Non-viral gene therapy to prevent cartilage degeneration in Osteoarthritis
Dr C Curtain
Dr O Kennedy
Dr F O'Brien
Monday, December 02, 2019
Competition Funded PhD Project (Students Worldwide)
Osteoarthritis (OA) is the most common form of joint disease, affecting one in five people in the EU and results in activity limitations for approximately one in ten. There is no treatment to reverse or prevent the progression of OA, with the two primary options being pain management, or ultimately total joint replacement. For pain management, intra-articular (IA) steroid injections are regularly used to postpone joint replacement. Crucially steroid injections reduce inflammation, and thus pain, but do not actually target or alter the behaviour of cells or tissues within the joint and have recently been reported to actually increase cartilage loss. Therefore, there is a major unmet clinical need for novel disease modifying therapeutics proposed in this application.
This project will explore the potential for controlled delivery of novel genetic cargos using non-viral vectors to augment and improve the existing practice of IA steroid delivery. This will allow us to target the cause, as well as the painful symptoms, of the OA disease process. We have vast experience using non-viral gene delivery methods (with vectors such as polyethyleneimine (PEI) and chitosan) to modulate cell behaviour. More recently, we have optimised a novel GAG-binding enhanced transduction system (peptide (GET system; developed by our collaborator, Dr. James Dixon, University of Nottingham). In this system a multi-domain protein glycosaminoglycan (GAG)-binding capability will be tested in terms of its ability to deliver pDNA, miRNA and siRNA to modulate, and re-balance, anabolic/catabolic activities of chondrocyte cells in OA (using cell culture and explantmodels). In parallel, human mesenchymal stem cells (MSCs) will also be targeted for transfection with therapeutic pDNA, miRNA and siRNA.
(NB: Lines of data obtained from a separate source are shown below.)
-- ==== Sys2Proof/Tests/Slice0.lean ====
section
/-! SUPPORT. Tests of the model, each on one operation or one step, with the expected value from spec/ (the vector of
95_test_vectors.md or the rule is named beside each); and, for every statement with hypotheses, a witness that meets
them. -/

namespace Sys2Proof.Tests

open Sys2Proof Sys2Proof.Machine

/-! ### Small states -/

/-- The smallest useful instance: 2 characters, 7 items, window at 0x20. -/
def small : Params := ⟨2, 7, 32⟩

/-- The small instance with configuration `c` in phase `p`. -/
def at_ (c : BitVec 3) (p : Phase) : State := { State.resetWith small with cfg := c, phase := p }

/-- The small instance holding the prefix `a`. -/
def prefixA : State := { at_ 1#3 .hrp with hrpLen := 1#8, hrpBuf := [0x61#7, 0#7] }

/-- The small instance after `hrp 'a'`, `sep` (CK2). -/
def dataA : State := { prefixA with phase := .data, chk := 0x8c01#30, fifo := [0x61#8, 0x31#8] }

/-- `s` with converter contents. -/
def buffered (a : BitVec 12) (n : BitVec 4) (s : State) : State := { s with acc := a, cnt := n }

/-- `s` with FIFO contents. -/
def holding (items : List Byte) (s : State) : State := { s with fifo := items }

/-- `s` with accesses to come. -/
def asked (q : List Access) (s : State) : State := { s with pending := q }

/-- STATUS, CHK, ACC and the FIFO after an outcome: the columns of 95_test_vectors.md. -/
def shown : Host.Outcome State Fault Refusal → Option (Word × Word × Word × List Byte)
  | .next s => some (regValue .status s, regValue .chk s, regValue .acc s, s.fifo)
  | .fault _ => none
  | .refused _ => none

/-- The next state of an outcome. -/
def after : Host.Outcome State Fault Refusal → Option State
  | .next s => some s
  | .fault _ => none
  | .refused _ => none

theorem next_of_after {o : Host.Outcome State Fault Refusal} {t : State} (h : after o = some t) : o = .next t := by
  cases o <;> simp_all [after]

/-! ### WellFormed: the only ill-formed commands of the syntax (R24, R56) -/

theorem test_wellFormed_refuses_cfg2 : Instr.wellFormed (.cfg 2#3) = false := by decide
theorem test_wellFormed_refuses_cfg3 : Instr.wellFormed (.cfg 3#3) = false := by decide
theorem test_wellFormed_accepts_cfg1 : Instr.wellFormed (.cfg 1#3) = true := by decide

/-! ### Decoding: words written out from the formats of R53 and the opcodes of R55 -/

theorem test_decode_nop : decode 0b0000000000000000_0000_0000_00000000#32 = .ok .nop := by decide
theorem test_decode_clr : decode 0b0000000000000000_0001_0000_00000000#32 = .ok .clr := by decide
theorem test_decode_cfg : decode 0b0000000000000000_0010_0000_00000110#32 = .ok (.cfg 0b110#3) := by decide
theorem test_decode_hrp : decode 0b0000000000000000_0011_0000_01100001#32 = .ok (.hrp 0x61#8) := by decide
theorem test_decode_sep : decode 0b0000000000000000_0100_0000_00000000#32 = .ok .sep := by decide
theorem test_decode_din : decode 0b0000000000000000_0101_0000_10110101#32 = .ok (.din 0xb5#8) := by decide
theorem test_decode_sym : decode 0b0000000000000000_0110_0000_00010011#32 = .ok (.sym 19#5) := by decide
theorem test_decode_flush : decode 0b0000000000000000_0111_0000_00000000#32 = .ok .flush := by decide
theorem test_decode_fin : decode 0b0000000000000000_1000_0000_00000000#32 = .ok .fin := by decide

/-- EN1, EN6: a reserved opcode, also with a reserved bit set. -/
theorem test_decode_reserved_opcode :
    decode 0x00009000#32 = .error .illegalOpcode ∧ decode 0x00019000#32 = .error .illegalOpcode ∧
    decode 0x0000f0ff#32 = .error .illegalOpcode := by decide

/-- EN3, EN4, EN5, CT3, CT4, CT5, MP4: reserved bits and operand bits. -/
theorem test_decode_illegal_operand :
    decode 0x00000001#32 = .error .illegalOperand ∧ decode 0x00010000#32 = .error .illegalOperand ∧
    decode 0x00000100#32 = .error .illegalOperand ∧ decode 0x00002002#32 = .error .illegalOperand ∧
    decode 0x00002003#32 = .error .illegalOperand ∧ decode 0x00002008#32 = .error .illegalOperand ∧
    decode 0x00006020#32 = .error .illegalOperand := by decide

theorem test_decodeTableWord :
    decodeTableWord 32 0x00006013 = some (.sym 19#5) ∧ decodeTableWord 32 0x00009000 = none := by decide

/-! ### Functions (section 2 of the vectors) -/

/-- PM3 to PM8, PM10. -/
theorem test_polymodStep :
    polymodStep 0x02000000#30 0#5 = 0x3b6a57b2#30 ∧ polymodStep 0x04000000#30 0#5 = 0x26508e6d#30 ∧
    polymodStep 0x08000000#30 0#5 = 0x1ea119fa#30 ∧ polymodStep 0x10000000#30 0#5 = 0x3d4233dd#30 ∧
    polymodStep 0x20000000#30 0#5 = 0x2a1462b3#30 ∧ polymodStep 0x3e000000#30 0#5 = 0x14cd914b#30 ∧
    polymodStep 0x3fffffff#30 31#5 = 0x2b326eb4#30 := by decide

/-- PM14: the polymod of the prefix `addr_test`. -/
theorem test_hrpExpand :
    polymodFrom 1#30 (hrpExpand [0x61#7, 0x64#7, 0x64#7, 0x72#7, 0x5f#7, 0x74#7, 0x65#7, 0x73#7, 0x74#7]) =
      0x0bda92c6#30 := by decide

/-- PM15. -/
theorem test_finalise :
    finalise 0x00008c01#30 = 0x15ccfe9f#30 ∧ sixSymbols 0x15ccfe9f#30 = [10#5, 28#5, 25#5, 31#5, 20#5, 31#5] := by
  decide

/-- CV6, CV5, CV14, CV12: the source's function on whole sequences. -/
theorem test_convert :
    convert 8 5 true [0x01, 0x23, 0x45, 0x67, 0x89] = some [0x00, 0x04, 0x11, 0x14, 0x0a, 0x19, 0x1c, 0x09] ∧
    convert 8 5 false [0x01] = none ∧ convert 5 8 false [31, 28] = some [0xff] ∧ convert 5 8 false [31] = none := by
  decide

/-! ### One step of each command (section 3 of the vectors) -/

/-- CT1. -/
theorem test_nop : shown (exec .nop State.reset) = some (0#32, 1#32, 0#32, []) := by decide

/-- CT8: unread items are discarded. -/
theorem test_clr : shown (exec .clr { dataA with phase := .done }) = some (0#32, 1#32, 0#32, []) := by decide

/-- CT7: CLR keeps `cfg`. -/
theorem test_clr_keeps_cfg : (after (exec .clr (at_ 5#3 .idle))).map (regValue .cfg) = some 5#32 := by decide

/-- CT2. -/
theorem test_cfg : (after (exec (.cfg 6#3) State.reset)).map (regValue .cfg) = some 6#32 := by decide

/-- CT6: CFG outside IDLE. -/
theorem test_cfg_sequence : shown (exec (.cfg 5#3) prefixA) = some (0x00010037#32, 1#32, 0#32, []) := by decide

/-- CK1. -/
theorem test_hrp : shown (exec (.hrp 0x61#8) State.reset) = some (0x00010001#32, 1#32, 0#32, []) := by decide

/-- CK8: HRP_CHAR is checked before HRP_FULL. -/
theorem test_hrp_char_first :
    shown (exec (.hrp 0x80#8) { State.reset with phase := .hrp, hrpLen := 16#8 }) =
      some (0x00100047#32, 1#32, 0#32, []) := by decide

/-- CK2. -/
theorem test_sep : shown (exec .sep prefixA) = some (0x00010202#32, 0x8c01#32, 0#32, [0x61#8, 0x31#8]) := by decide

/-- CK9: an empty prefix. -/
theorem test_sep_empty : shown (exec .sep State.reset) = some (0x00000037#32, 1#32, 0#32, []) := by decide

/-- PC2, CV8: two chunks in one DIN. -/
theorem test_din :
    shown (exec (.din 0xff#8) (buffered 0xff#12 3#4 (holding [0x1f#8] (at_ 5#3 .conv)))) =
      some (0x01000303#32, 1#32, 0xfff#32, [0x1f#8, 0x1f#8, 0x1f#8]) := by decide

/-- PC7, CV14: 5-to-8. -/
theorem test_din_back :
    shown (exec (.din 28#8) (buffered 0x1f#12 5#4 (at_ 6#3 .conv))) =
      some (0x02000103#32, 1#32, 0x3fc#32, [0xff#8]) := by decide

/-- CV1. -/
theorem test_flush :
    shown (exec .flush (buffered 0xff#12 3#4 (holding [0x1f#8] (at_ 5#3 .conv)))) =
      some (0x00000204#32, 1#32, 0#32, [0x1f#8, 0x1c#8]) := by decide

/-- CV12: REJECT keeps the converter's contents. -/
theorem test_flush_reject :
    shown (exec .flush (buffered 0x1f#12 5#4 (at_ 6#3 .conv))) = some (0x05000077#32, 1#32, 0x1f#32, []) := by decide

/-- MP2: the second symbol. -/
theorem test_sym :
    shown (exec (.sym 31#5) (holding [0x61#8, 0x31#8, 0x71#8] { dataA with chk := 0x00118020#30 })) =
      some (0x00010402#32, 0x0230041f#32, 0#32, [0x61#8, 0x31#8, 0x71#8, 0x6c#8]) := by decide

/-- MP6. -/
theorem test_sym_sequence : shown (exec (.sym 0#5) State.reset) = some (0x00000037#32, 1#32, 0#32, []) := by decide

/-- CK3: `a12uel5l`. -/
theorem test_fin :
    shown (exec .fin { dataA with params := Params.reference }) =
      some (0x00010804#32, 0x15ccfe9f#32, 0#32,
        [0x61#8, 0x31#8, 0x32#8, 0x75#8, 0x65#8, 0x6c#8, 0x35#8, 0x6c#8]) := by decide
These will also be included in OA model systems to determine their ability to modulate OA progression. Therapeutic strategies based on miRNA/siRNA technology are extremely appealing as, unlike protein inhibitors or pDNA delivery (which only targets one protein at a time) - they can intercept entire gene cohorts. This multi-targeting effect on protein expression can modulate several cellular processes, thus makes miRNA/siRNA-based therapeutics particularly valuable and promising.
The specific aims of this project are:
(1) To develop therapeutic gene delivery techniques to articular chondrocytes and MSCs using cell culture systems
(2) Functionalise and optimise gene delivery vectors to in situ chondrocytes using explants models of OA (using targeted antibodies and biomaterials)
(3) Test therapeutic efficacy in vivo, using a pre-clinical rodent model of OA
The impact of this research will be to establish optimal gene delivery techniques for modulating the disease process in OA. These will be developed in 2D cell culture systems (chondrocytes, MSCs), 3D explant models and finally tested in a pre-clinical model of OA. The technology proposed here would have the potential to alleviate suffering and enable sustained healthcare benefits for the aging worldwide population.